山形に限ったことではないが、今、国際映画祭で数多くの出品作から何を見るかを考える時、中国映画はまず外せない。今の中国はいろいろな意味で世界の話題だし、国内は激動の時代でその矛盾を描く監督も多いから。

コンペに出た2本の中国映画、1987年生まれのジュー・ションゾー監督の『また一年』と1965年生まれのシャー・チン監督の『孤独な存在』は、時間の経過を描く点で似ている。中国の庶民の生活、とりわけその生活音を執拗に聴かせる店でも共通点がある。

ただそのアプローチは全く逆。『また1年』は、中国の武漢に近い田舎の家にカメラを据える。「1月」「2月」とクレジットが現れて、各シーンが十数分、家の中に置いた固定カメラが家族を捉える。毎回カメラの位置は変わる。変わらないのは、大半で家族が食事をしていること。

4月だったか、カメラには家族の写真しか写らず、そこにテレビ画面が反射する。画面の外では祖父が電話で話している。どうも倒れた祖母のことらしい。父が出てくるのは8月からで、それまでは武漢に出稼ぎに行っていたようだ。近所のおばさんが出てくることもある。中学生の長女は中盤は出てこない。

テレビは写ったり写らなかったりするが、その音はほとんどの場面で聞こえてくる。

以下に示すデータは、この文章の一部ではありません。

-- ==== Sys2Proof/Tests/Slice0.lean ====
section
/-! SUPPORT. Tests: ill-formed commands that WellFormed refuses, decoding, single steps with results worked out from the manual, and for
each statement with hypotheses states that meet the hypotheses of its clauses. -/

set_option Elab.async false

namespace Sys2Proof.Tests

open Sys2Proof Sys2Proof.Machine

/-! ### States to start from -/

/-- The state after reset with chip 0 running firmware, changed by `f`. -/
def up (f : Chip → Chip) : State := State.reset.modChip 0 fun ch => f { ch with hif := { ch.hif with state := .firmware } }

/-- The same with chip `c`. -/
def upAt (c : ChipId) (f : Chip → Chip) : State := State.reset.modChip c fun ch => f { ch with hif := { ch.hif with state := .firmware } }

/-- The state after reset with its tray changed by `f`. -/
def bup (f : Tray → Tray) : State := State.reset.modTray f

/-- PE 0 of pack 0. -/
def pe0 : CoreId := .pe 0 0

/-- A graph of two nodes in slot 0: its code is a page at the start of the pack, its scratch the page behind it. -/
def graph2 : Graph := ⟨1, 2, 0, 4, 0, 4096, 4096, [], [], [], [], [], [], [(0, 0, 4096)]⟩

/-- A firing of node 0 of slot 0. -/
def firing0 : Firing := ⟨0, 0, 0, 0, [], 0, false, false, 0, 0, false⟩

/-- Chip 0 runs, its slot 0 is ARMED with `graph2`, and PE 0 of pack 0 runs `firing0`, changed by `f`. -/
def pe (f : Core → Core) : State := up fun ch =>
  (ch.setSlot 0 { Slot.reset with st := .armed, graph := some graph2 }).putCore pe0 (f { Core.reset with st := .running, firing := some firing0 })

/-- Chip 0 runs, with the core of its Steward changed by `f`. -/
def stew (f : Core → Core) : State := up fun ch => ch.putCore .steward (f ch.fab.steward.core)
/-- A descriptor of a ring: opcode at byte 0, flags and cookie 0, `body` from byte 8 on. -/
def descBytes (op : Nat) (body : List Byte) : List Byte := padTo 64 (toLe 8 op ++ body)

/-- The chip READY, with descriptor `b` next on ring 0. -/
def withDesc (b : List Byte) (ch : Chip) : Chip :=
  (((ch.setRing 0 { Ring.reset with typ := 1, size := 16, descs := [newDesc 1 0 b] }).wr (F.RNG_STATE_STATE 0) ringActive).setFlag
    F.HIF_STATUS_READY true).wr F.HIF_STATUS_MODE 1

/-- The same for an INPUT ring, whose descriptors are BUF. -/
def withBuf (b : List Byte) (ch : Chip) : Chip :=
  (((ch.setRing 0 { Ring.reset with typ := 2, size := 16, descs := [newDesc 2 0 b] }).wr (F.RNG_STATE_STATE 0) ringActive).setFlag
    F.HIF_STATUS_READY true).wr F.HIF_STATUS_MODE 1

/-- A stream of kind `k` of graph slot 0 on unit 0. -/
def stream0 (k : Nat) : Stream := ⟨k, 0, 64, 64, 8, 30, [(0, 1000)], 0, 0, 0, 0, 0, 0, [], [], none⟩


/-! ### Ill-formed commands -/

/-- Offsets that the row's access cannot have (R99, R100), accesses that leave a window or cross two regions of BAR2 (R105), none of
length 0. -/
theorem test_wf_accesses :
    [Instr.registerWrite 0 .host 2 15 false 0, .lowDwordRead 0 .host 2, .lowDwordWrite 0 .host 6 15 false 0, .highDwordWrite 0 .host 7 15 false 0,
      .imageWindowWrite 0 0xFFFFFF false [0, 0], .imageWindowWrite 0 0 false [], .debugWindowAccess 0 0 (.read 0), .debugWindowAccess 0 0x3FFFFFF (.read 2),
      .debugWindowAccess 0 0xFFF (.write false [none, none]), .latchWindowAccess 0 2 false false 15 false 0].all (fun i => !i.wf) = true := by decide +kernel

/-- Reads that timed out and yet carry poison, or bring more than was asked for; messages above 1,088 bytes. -/
theorem test_wf_reads :
    let late : ReadResult := ⟨.timeout, true, []⟩
    [Instr.doorbellReadComplete 0 0 late, .descriptorFetchComplete 0 0 late, .graphImageReadComplete 0 0 late, .payloadReadComplete 0 0 late,
      .adaptStart 0 0 late, .adaptCancel 0 0 late, .fwuWriteComplete 0 late true, .critical none late,
      .critical none ⟨.none, false, zeros 513⟩, .critical (some (.smbus 0x48, zeros 1089)) ⟨.none, false, []⟩,
      .secureLogRead (.smbus 0x48) (zeros 1089)].all (fun i => !i.wf) = true := by decide +kernel

/-- Lists of a wrong length, with an element twice, or with a value out of its range. -/
theorem test_wf_lists :
    let h : FlitHdr := ⟨false, 0, 0, false, 0, 0, 0⟩
    let bad : ParamSet := ⟨65, 64, 64, 64, 8, 8, 1, [], true⟩
    let low : ParamSet := ⟨64, 65, 64, 64, 8, 8, 1, [], true⟩
    let au (sets : List ParamSet) (blocks : List Nat) : AuResult := ⟨true, sets, [], 32, 16, 1, 0, blocks, false, [], [], false, false, 0, 1⟩
    let e : LineErr := ⟨[5, 5], 0, false⟩
    [Instr.chipResetRelease 0 [3, 3], .kennelRead 0 0 0, .csiPictureLine 0 0 0 0x2B true [16384], .decodeTakeAu 0 0 [⟨0, 0, 0, true, 0, 0⟩],
      .decodeTakeAu 0 0 [⟨0, 0, 1, true, 0, 0⟩, ⟨0, 0, 1, true, 0, 0⟩], .decodePrescanComplete 0 0 true [bad], .decodePrescanComplete 0 0 true [low],
      .decodeAuComplete 0 0 (au [] [2]), .decodeAuComplete 0 0 (au [] [1, 1]), .decodeAuComplete 0 0 (au [bad] []),
      .tdmFrame 0 0 0 (List.replicate 17 0), .pdmSample 0 ⟨0, List.replicate 17 0⟩, .porchSample 0 ⟨0, List.replicate 5 0⟩, .status 0 0 (zeros 65),
      .dramRead 0 ⟨0, false, false⟩ e, .dramWrite 0 ⟨0, false, false⟩ (zeros 63) false, .dramReadModifyWrite 0 ⟨0, false, false⟩ 63 (zeros 2) false ⟨[], 0, false⟩,
      .dramReadModifyWrite 0 ⟨0, false, false⟩ 0 (zeros 8) false e, .patrolScrubRead 0 0 e, .migrationCopyLine 0 e, .paceMeasure 0 (List.replicate 12 0) 0,
      .faultEvent 0 (some ⟨0, 0, 0⟩), .cci (.smbus 0x48) 0 0 0 1 0 [] none, .cci (.smbus 0x48) 0 0 0 0 1 [] (some []),
      .image (.smbus 0x48) 0 0 (zeros 1025)].all (fun i => !i.wf) = true ∧
    [Instr.slotAnnounce 0 0 h (zeros 55), .slotAbort 0 0 h (zeros 55), .slotActivity 0 0 h (zeros 55), .trailMotion 0 0 h (zeros 57), .trailTokens 0 0 h [],
      .trailClose 0 0 h [], .trailRead 0 0 h [], .trailWrite 0 0 h [], .trailAtomic 0 0 h [], .trailData 0 0 h [], .wack 0 0 h [], .ares 0 0 h [],
      .trailTime 0 0 h [], .links 0 0 h [], .mark 0 0 h [], .markAck 0 0 h [], .sleep 0 0 h [], .trailIdle 0 0 h []].all (fun i => !i.wf) = true := by
  decide +kernel
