-- ==== Sys2Proof/Machine/Transport.lean ====
section
/-! DEFINITION. The TCP and UDP stages and what they share (46_tcp_udp.md). -/

namespace Sys2Proof.Machine

/-- TCP.HDR (R136): the stage entry. -/
def execTcpHdr (s : State) : Result :=
  withReg .tOff s.dp.tOff fun t =>
  need s t.toNat 20 <|
  .next (advance s.dp .tcpDoff s)

/-- TCP.DOFF (R137), with the strict check. With `P_STRICT_HDR_LEN` false the header may start inside the
IPv4 header (R120), and the byte is read again although R35 has each byte read once (log entry 31: DESIGN
CHOICE). -/
def execTcpDoff (s : State) : Result :=
  withReg .tOff s.dp.tOff fun t =>
  memRead s (t.toNat + 12) 1 fun v =>
  let s' := advance { s.dp with thl := some (thlOf v) } .tcpPayload s
  .next (if s.params.strictHdrLen ∧ (thlOf v).toNat < 20 then raiseSkip .badHdrLen s'
  else s')

/-- TCP.PAYLOAD (R138). `plen` and `poff` are written together, as R138 has it, and so before the check of
TP.NEGLEN, after which R136 writes `poff` (log entry 28: DESIGN CHOICE). -/
def execTcpPayload (s : State) : Result :=
  withReg .segLen s.dp.segLen fun seg =>
  withReg .thl s.dp.thl fun thl =>
  withReg .tOff s.dp.tOff fun t =>
  .next (advance
    { s.dp with plen := some (seg - thl.toNat), poff := some (BitVec.ofNat 16 (t.toNat + thl.toNat)) }
    .tpNegLen s)

/-- UDP.HDR (R139): the stage entry. With `P_STRICT_HDR_LEN` false the header may start inside the IPv4
header (R120), and bytes are read again although R35 has each byte read once (log entry 31: DESIGN
CHOICE). -/
def execUdpHdr (s : State) : Result :=
  withReg .tOff s.dp.tOff fun t =>
  need s t.toNat 8 <|
  memRead s (t.toNat + 4) 2 fun v =>
  .next (advance { s.dp with udpLen := some (BitVec.ofNat 16 v) } .udpPayload s)

/-- UDP.PAYLOAD (R140). `plen` and `poff` are written together, as R140 has it, and so before the check of
TP.NEGLEN, after which R139 writes `poff` (log entry 28: DESIGN CHOICE). -/
def execUdpPayload (s : State) : Result :=
  withReg .udpLen s.dp.udpLen fun len =>
  withReg .tOff s.dp.tOff fun t =>
  .next (advance
    { s.dp with plen := some ((len.toNat : Int) - 8), poff := some (BitVec.ofNat 16 (t.toNat + 8)) }
    .tpNegLen s)

/-- TP.NEGLEN (R141). -/
def execTpNegLen (s : State) : Result :=
  withReg .plen s.dp.plen fun plen =>
  .next (if plen < 0 then raiseSkip .negativeLength s else advance s.dp .tpBounds s)

/-- TP.BOUNDS (R142). -/
def execTpBounds (s : State) : Result :=
  withReg .poff s.dp.poff fun poff =>
  withReg .plen s.dp.plen fun plen =>
  .next (if s.params.payloadBoundsCheck ∧ (poff.toNat : Int) + plen > s.frameLen.toNat then
    raiseSkip .payloadBounds s
  else advance s.dp .tpWrite s)

/-- TP.WRITE (R143). -/
def execTpWrite (k : Transport) (s : State) : Result :=
  withReg .poff s.dp.poff fun poff =>
  withReg .plen s.dp.plen fun plen =>
  .next { s with
    out := { s.out with
      kind := kindOf k
      payloadOff := poff
      payloadLen := BitVec.ofInt 16 plen
      length := BitVec.ofInt 16 plen }
    point := .deliver }

end Sys2Proof.Machine
end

あるいは家族の食べる音。カメラはテーブルの高さに置かれることが多いので料理自体はあまり写らないが。父も祖父もビールを瓶からそのまま飲む。父は母に「ビールがないと生きていけないの?」と言われながら。

カメラの位置は偶然のように見えて、実は周到に計算されている。小さな部屋から世界のすべてを見せるために。微視的に捉えられた日常から、人間の普遍的な営みが立ち上がる。最後に「また1年」と出て正月の家庭が写る。1年前と同じようで、どこかが違う。

『孤独な存在』は、大半は街の中で行きかう人々にカメラを向けるが、ときおり無人の暗い家の中を映し出す。台詞はほとんどなく、何度か監督の独白のような字幕がはさみこまれる。現代中国社会の喧騒と、監督の絶対的な孤独が対比される。いささかセンチメンタルではあるが、これまた世界のどこにもある現状を見せている。

昨日書いた日本映画2本が激しく政府を糾弾するのに比べて、中国の2本は日常の細部を見せるだけ。もちろん今の中国で正面切っての政府批判は難しいだろうが、この執拗で強烈な内向性は何だろうかと考えた。考えてみたら4本とも普通の庶民を描いているのだが。